» INSTRUCTIONS TO FOLLOW
Every line of the records below from the line with "p.q < 2 ^ 62 →" up to and including the line with "nttRef c p tw xs = nttRef" must be reproduced exactly, and no line outside that range.

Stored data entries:
/-- R240: NTT completes, and what it leaves, under both conventions. Under `REF` the words it reads are to be written
(log 4); under `OPAQUE` a word nothing has written enters as a free value (log 29). The reduction below `q` of the `OPAQUE`
words is how the model keeps law 3 of R221 (log 16). -/
def Obligations.NttResult : Prop :=
  ∀ (s : State) (n moff a d modb khb mb twb : Nat), s.cfg.Valid →
    BoundaryOk s (.ntt n moff a d modb khb mb twb) n moff → ModuliOk s (modb + moff) n →
    OperandsOk s a n (modb + moff) → BarrettOk s (modb + moff) (khb + moff) (mb + moff) n →
    (∀ l < n, TableOk s (twb + (moff + l) * s.cfg.twn) (wordAt s (modb + moff + l))) →
    InputsWritten s (.ntt n moff a d modb khb mb twb) →
    ∃ t, exec (.ntt n moff a d modb khb mb twb) s = .next t ∧ t.status = 0x2 ∧ SameControl s t ∧
      SameOutside s t (tiledSpan s.cfg d n) ∧
      ∀ l < n, ∀ i < s.cfg.sqrt, ∀ j < s.cfg.sqrt,
        let q := wordAt s (modb + moff + l)
        let kh := wordAt s (khb + moff + l)
        let mu := wordAt s (mb + moff + l)
        let xs := tab s.cfg.ringDim fun x => wordAt s (a + l * s.cfg.ringDim + x)
        let tw := fun f => wordAt s (twb + (moff + l) * s.cfg.twn + f)
        (s.cfg.nttConvention = .ref →
          Holds t d l i j ((nttRef s.cfg ⟨q, kh, mu⟩ tw xs).getD (i * s.cfg.sqrt + j) 0)) ∧
        (s.cfg.nttConvention = .opq →
          Holds t d l i j ((Config.nttF xs q kh mu (tab s.cfg.twn tw)).getD (i * s.cfg.sqrt + j) 0 % q))

/-- R241: INTT completes, and what it leaves, under both conventions. The reduction below `q` of the `OPAQUE` words is
how the model keeps law 3 of R221 (log 16); a word nothing has written enters as a free value (log 29, log 4). -/
def Obligations.InttResult : Prop :=
  ∀ (s : State) (n moff a d modb khb mb twb : Nat), s.cfg.Valid →
    BoundaryOk s (.intt n moff a d modb khb mb twb) n moff → ModuliOk s (modb + moff) n →
    OperandsOk s a n (modb + moff) → BarrettOk s (modb + moff) (khb + moff) (mb + moff) n →
    (∀ l < n, TableOk s (twb + (moff + l) * s.cfg.twn) (wordAt s (modb + moff + l))) →
    ∃ t, exec (.intt n moff a d modb khb mb twb) s = .next t ∧ t.status = 0x2 ∧ SameControl s t ∧
      SameOutside s t (tiledSpan s.cfg d n) ∧
      ∀ l < n, ∀ i < s.cfg.sqrt, ∀ j < s.cfg.sqrt,
        let q := wordAt s (modb + moff + l)
        let kh := wordAt s (khb + moff + l)
        let mu := wordAt s (mb + moff + l)
        let xs := tab s.cfg.ringDim fun x => wordAt s (a + l * s.cfg.ringDim + x)
        let tw := fun f => wordAt s (twb + (moff + l) * s.cfg.twn + f)
        (s.cfg.nttConvention = .ref →
          Holds t d l i j ((inttRef s.cfg ⟨q, kh, mu⟩ tw xs).getD (i * s.cfg.sqrt + j) 0)) ∧
        (s.cfg.nttConvention = .opq →
          Holds t d l i j ((Config.nttI xs q kh mu (tab s.cfg.twn tw)).getD (i * s.cfg.sqrt + j) 0 % q))

/-- R221 law 3: under either convention every output value is below the modulus, and there are `N` of them (log 16). -/
def Obligations.TransformStaysBelowModulus : Prop :=
  ∀ (c : Cfg) (forward : Bool) (p : LimbMod) (table xs : List Nat), c.Valid → 0 < p.q → p.q < 2 ^ 62 →
    p.kh = barrettShift p.q → p.mu = barrettRecip p.q → (∀ x < c.ringDim, xs.getD x 0 < p.q) →
    (∀ f < 2 * c.ringDim, refReads c f = true → table.getD f 0 < p.q) →
    (transform c forward p table xs).length = c.ringDim ∧ ∀ y ∈ transform c forward p table xs, y < p.q

/-- R230: the words `REF` does not read may hold anything. -/
def Obligations.UnreadTwiddlesIgnored : Prop :=
  ∀ (c : Cfg) (p : LimbMod) (tw tw' : Nat → Nat) (xs : List Nat), c.Valid →
    (∀ f, refReads c f = true → tw f = tw' f) →
    nttRef c p tw xs = nttRef c p tw' xs ∧ inttRef c p tw xs = inttRef c p tw' xs

/-- R228: with the expected tables, `NTT_REF` is the negacyclic transform in natural order, and `INTT_REF` the inverse
sum. -/
def Obligations.RefComputesTheNegacyclicTransform : Prop :=
  ∀ (c : Cfg) (q psi psiInv nInv : Nat) (fwd inv xs : List Nat), c.Valid → RootOf c.ringDim q psi psiInv nInv →
    ForwardTable c.ringDim q psi fwd → InverseTable c.ringDim q psiInv nInv inv → xs.length = c.ringDim →
    (∀ x ∈ xs, x < q) →
    let p : LimbMod := ⟨q, barrettShift q, barrettRecip q⟩
    (∀ j < c.ringDim, (nttRef c p (fun f => fwd.getD f 0) xs).getD j 0 =
      (sumTo c.ringDim fun m => xs.getD m 0 * psi ^ (m * (2 * j + 1))) % q) ∧
    (∀ m < c.ringDim, (inttRef c p (fun f => inv.getD f 0) xs).getD m 0 =
      (nInv * psiInv ^ m * sumTo c.ringDim fun j => xs.getD j 0 * psiInv ^ (2 * m * j)) % q)

/-- R229: the round trip under `REF`, in both orders. -/
def Obligations.RefRoundTrip : Prop :=
  ∀ (c : Cfg) (q psi psiInv nInv : Nat) (fwd inv xs : List Nat), c.Valid → RootOf c.ringDim q psi psiInv nInv →
    ForwardTable c.ringDim q psi fwd → InverseTable c.ringDim q psiInv nInv inv → xs.length = c.ringDim →
    (∀ x ∈ xs, x < q) →
    let p : LimbMod := ⟨q, barrettShift q, barrettRecip q⟩
    let ntt := nttRef c p fun f => fwd.getD f 0
    let intt := inttRef c p fun f => inv.getD f 0
    intt (ntt xs) = xs ∧ ntt (intt xs) = xs

/-- R242: an NTT invocation from `a` to `b` and then an INTT invocation from `b` to `d`, with the tables the convention
expects, give the words of `a` back, under both conventions. Under `REF` the words the NTT reads are to be written (log 4);
elsewhere a word nothing has written enters as a free value (log 29). Under `OPAQUE` the laws of R221 are a hypothesis. -/
def Obligations.NttThenInttCopies : Prop :=
  ∀ (s : State) (n moff a b d modb khb mb nttb inttb : Nat), s.cfg.Valid →
    BoundaryOk s (.ntt n moff a b modb khb mb nttb) n moff → BoundaryOk s (.intt n moff b d modb khb mb inttb) n moff →
    ModuliOk s (modb + moff) n → OperandsOk s a n (modb + moff) →
    BarrettOk s (modb + moff) (khb + moff) (mb + moff) n →
    InputsWritten s (.ntt n moff a b modb khb mb nttb) →
    (∀ l < n, TableOk s (nttb + (moff + l) * s.cfg.twn) (wordAt s (modb + moff + l))) →
    (∀ l < n, TableOk s (inttb + (moff + l) * s.cfg.twn) (wordAt s (modb + moff + l))) →
    (∀ r ∈ [entrySpan modb moff n, entrySpan khb moff n, entrySpan mb moff n, twiddleSpan s.cfg inttb moff n],
      ¬ (tiledSpan s.cfg b n).overlaps r) →
    (s.cfg.nttConvention = .opq → OpaqueLaws s.cfg) →
    (∀ l < n, RoundTripTables s.cfg (wordAt s (modb + moff + l))
      (tab s.cfg.twn fun f => wordAt s (nttb + (moff + l) * s.cfg.twn + f))
      (tab s.cfg.twn fun f => wordAt s (inttb + (moff + l) * s.cfg.twn + f))) →
    ∃ t u, exec (.ntt n moff a b modb khb mb nttb) s = .next t ∧ exec (.intt n moff b d modb khb mb inttb) t = .next u ∧
      u.status = 0x2 ∧ ∀ y < n * s.cfg.ringDim, u.ext.read (d + y) = some (extWord s.ext (a + y))

/-- R225, R334: under `REF` a twiddle word that the transform reads and that is not below the modulus is refused with
`OPERAND_RANGE`, by NTT and by INTT. And, as case 11 of 95_test_vectors.md section 8.2 says, an NTT whose boundary checks
pass and that reads a word nothing has written is refused with `UNWRITTEN_READ`; that it says so of `REF`, and of the
opcode NTT alone, is the model's reading (log 4). -/
def Obligations.OutOfRangeOrUnwrittenWordRefused : Prop :=
  (∀ (s : State) (forward : Bool) (n moff a d modb khb mb twb l f : Nat), s.cfg.Valid → s.cfg.nttConvention = .ref →
    let i : Instr := if forward then .ntt n moff a d modb khb mb twb else .intt n moff a d modb khb mb twb
    BoundaryOk s i n moff → ModuliOk s (modb + moff) n → OperandsOk s a n (modb + moff) →
    BarrettOk s (modb + moff) (khb + moff) (mb + moff) n → InputsWritten s i →
    l < n → f < 2 * s.cfg.ringDim → refReads s.cfg f = true →
    wordAt s (modb + moff + l) ≤ wordAt s (twb + (moff + l) * s.cfg.twn + f) →
    exec i s = .refused .operandRange) ∧
  (∀ (s : State) (n moff a d modb khb mb twb l x : Nat), s.cfg.nttConvention = .ref →
    BoundaryOk s (.ntt n moff a d modb khb mb twb) n moff → ModuliOk s (modb + moff) n → l < n →
    (x = modb + moff + l ∨ x = khb + moff + l ∨ x = mb + moff + l ∨
      (∃ y < s.cfg.ringDim, x = tiledAddr s.cfg a l y) ∨
      (∃ f < 2 * s.cfg.ringDim, refReads s.cfg f = true ∧ x = twb + (moff + l) * s.cfg.twn + f)) →
    s.ext.read x = none → exec (.ntt n moff a d modb khb mb twb) s = .refused .unwrittenRead)

/-! The DMA. -/

/-- R276, R273, R274: Load and then Store copies the active limbs word for word and touches nothing else. A word nothing
has written is copied as a free value (log 29). -/
def Obligations.StoreOfLoadCopies : Prop :=
  ∀ (s : State) (src dst n : Nat) (bank : List Tile), s.cfg.Valid →
    (tiledSpan s.cfg src n).inside s.cfg.extWords → (tiledSpan s.cfg dst n).inside s.cfg.extWords →
    ∃ bank' t, load s src bank n = .ok bank' ∧ store s dst bank' n = .ok t ∧
      (∀ l, n ≤ l → slot bank' l = slot bank l) ∧
      (∀ y < n * s.cfg.ringDim, t.ext.read (dst + y) = some (extWord s.ext (src + y))) ∧
      SameOutside s t (tiledSpan s.cfg dst n)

» SOLUTION
  ∀ (c : Cfg) (forward : Bool) (p : LimbMod) (table xs : List Nat), c.Valid → 0 < p.q → p.q < 2 ^ 62 →
    p.kh = barrettShift p.q → p.mu = barrettRecip p.q → (∀ x < c.ringDim, xs.getD x 0 < p.q) →
    (∀ f < 2 * c.ringDim, refReads c f = true → table.getD f 0 < p.q) →
    (transform c forward p table xs).length = c.ringDim ∧ ∀ y ∈ transform c forward p table xs, y < p.q

/-- R230: the words `REF` does not read may hold anything. -/
def Obligations.UnreadTwiddlesIgnored : Prop :=
  ∀ (c : Cfg) (p : LimbMod) (tw tw' : Nat → Nat) (xs : List Nat), c.Valid →
    (∀ f, refReads c f = true → tw f = tw' f) →
    nttRef c p tw xs = nttRef c p tw' xs ∧ inttRef c p tw xs = inttRef c p tw' xs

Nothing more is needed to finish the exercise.